Tom Wilkinson’s vibrant and broad study takes the less well-travelled roads of architectural history, examining nuanced narratives that resonate over centuries

It is part of the inherent tragedy of so many buildings that they have within them something of the delusion of the ‘cargo cult’ − that is, as far as architecture is concerned, that they try in their design to recreate the circumstances in which the monuments they were inspired by were originally commissioned. And that’s impossible, of course. History never repeats itself, as my late uncle, a political scientist, used to say: the people involved were different, even if you could copy their forms and styles.

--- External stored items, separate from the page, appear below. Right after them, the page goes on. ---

theorem State.partCommit_keeps (s : State) (p) (v) :
    Keeps 5 s (State.partCommit s p v) := by
  unfold State.partCommit
  repeat' first
    | with_reducible exact Keeps.refl _ _ | with_reducible refine Keeps.ite (fun _ => ?_) (fun _ => ?_)
    | with_reducible refine (State.set_keeps _ _ _ ).after ?_ (by decide)
    | with_reducible refine (State.startCommit_keeps _ _ ).after ?_ (by decide) | split

theorem State.clearTile_keeps (s : State) (d) (i) :
    Keeps 1 s (State.clearTile s d i) := by
  unfold State.clearTile
  repeat' first
    | with_reducible exact Keeps.refl _ _ | with_reducible refine Keeps.ite (fun _ => ?_) (fun _ => ?_)
    | with_reducible refine (State.setAll_keeps _ _ ).after ?_ (by decide) | split

theorem State.clearWelt_keeps (s : State) (d) (e) :
    Keeps 1 s (State.clearWelt s d e) := by
  unfold State.clearWelt
  repeat' first
    | with_reducible exact Keeps.refl _ _ | with_reducible refine Keeps.ite (fun _ => ?_) (fun _ => ?_)
    | with_reducible refine (State.setAll_keeps _ _ ).after ?_ (by decide) | split

theorem State.clearL2_keeps (s : State) (d) (w) :
    Keeps 1 s (State.clearL2 s d w) := by
  unfold State.clearL2
  repeat' first
    | with_reducible exact Keeps.refl _ _ | with_reducible refine Keeps.ite (fun _ => ?_) (fun _ => ?_)
    | with_reducible refine (State.setAll_keeps _ _ ).after ?_ (by decide) | split

theorem State.dirPeek_keeps (s : State) (d) (x) :
    Keeps 1 s (State.dirPeek s d x) := by
  unfold State.dirPeek
  repeat' first
    | with_reducible exact Keeps.refl _ _ | with_reducible refine Keeps.ite (fun _ => ?_) (fun _ => ?_)
    | with_reducible refine (State.set_keeps _ _ _ ).after ?_ (by decide)
    | with_reducible refine (State.setAll_keeps _ _ ).after ?_ (by decide) | (lift_lets -underBinder; intros) | split

theorem State.clearDir_keeps (s : State) (d) :
    Keeps 1 s (State.clearDir s d) := by
  unfold State.clearDir
  repeat' first
    | with_reducible exact Keeps.refl _ _ | with_reducible refine Keeps.ite (fun _ => ?_) (fun _ => ?_)
    | with_reducible refine (State.setAll_keeps _ _ ).after ?_ (by decide) | split

theorem State.eyeCtl_keeps (s : State) (p) (i) (v) :
    Keeps 513 s (State.eyeCtl s p i v) := by
  unfold State.eyeCtl
  repeat' first
    | with_reducible exact Keeps.refl _ _ | with_reducible refine Keeps.ite (fun _ => ?_) (fun _ => ?_)
    | with_reducible refine (State.eyeCount_keeps _ _ _ ).after ?_ (by decide)
    | with_reducible refine (State.setEye_keeps _ _ _ ).after ?_ (by decide) | split

theorem State.clearUci_keeps (s : State) :
    Keeps 1 s (State.clearUci s) := by
  unfold State.clearUci
  repeat' first
    | with_reducible exact Keeps.refl _ _ | with_reducible refine Keeps.ite (fun _ => ?_) (fun _ => ?_)
    | with_reducible refine (State.setAll_keeps _ _ ).after ?_ (by decide) | split

theorem State.resumeSq_keeps (s : State) (p) (k) :
    Keeps 8192 s (State.resumeSq s p k) := by
  unfold State.resumeSq
  repeat' first
    | with_reducible exact Keeps.refl _ _ | with_reducible refine Keeps.ite (fun _ => ?_) (fun _ => ?_)
    | with_reducible refine (State.setPartSt_keeps _ _ _ ).after ?_ (by decide) | (lift_lets -underBinder; intros) | split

In fact every building represents a particular moment, sometimes more than one, and they have a world that circles about it.

Those of us looking for alternative ways of telling stories about buildings will thus enjoy Tom Wilkinson’s Bricks and Mortals, because each chapter is a rich and satisfying discussion that revolves around one of 10 projects, from the biblical Tower of Babel (c650 BC) to the small footbridge designed by Oscar Niemeyer at Rocinha (2010), the one reminiscent in its form of a child’s drawing of someone’s bottom and connecting a favela with a sports centre across an arterial road.

I say that the discussions revolve, because they start and finish with the buildings themselves and the people behind them, the mortals of the title, but in between they weave long and complicated yarns involving not only others who were marginal to the original project but also some who were scarcely even tangential to it. This process is often very dense: the chapter on Nero’s first-century palace in Rome, the Golden House, moves quickly into a riff on the architecture of totalitarian builders: Wilkinson’s list includes Speer, Lutyens at New Delhi, Stalinist constructivists, Koolhaas in Beijing and the Burj Khalifa in Dubai. It returns to Nero and some details from Suetonius of the emperor’s ‘crazy lust’, then starts to ask about the connection between the design of buildings and bad people in general. Then it moves onto greed, pride and luxury; the Marquis de Sade; and Pope Leo X, who danced, in one of Wilkinson’s memorable phrases, ‘at the Grecian end of the ballroom’. A few pages later we have Ruskin (at some length, on sybarites) and then at high speed within three pages the security barriers outside the Foreign Office in Whitehall; the Israeli wall; a planner called William H Whyte; both Ernö and Auric Goldfinger; and then the Trellick Tower (‘a Mondrian for living in’).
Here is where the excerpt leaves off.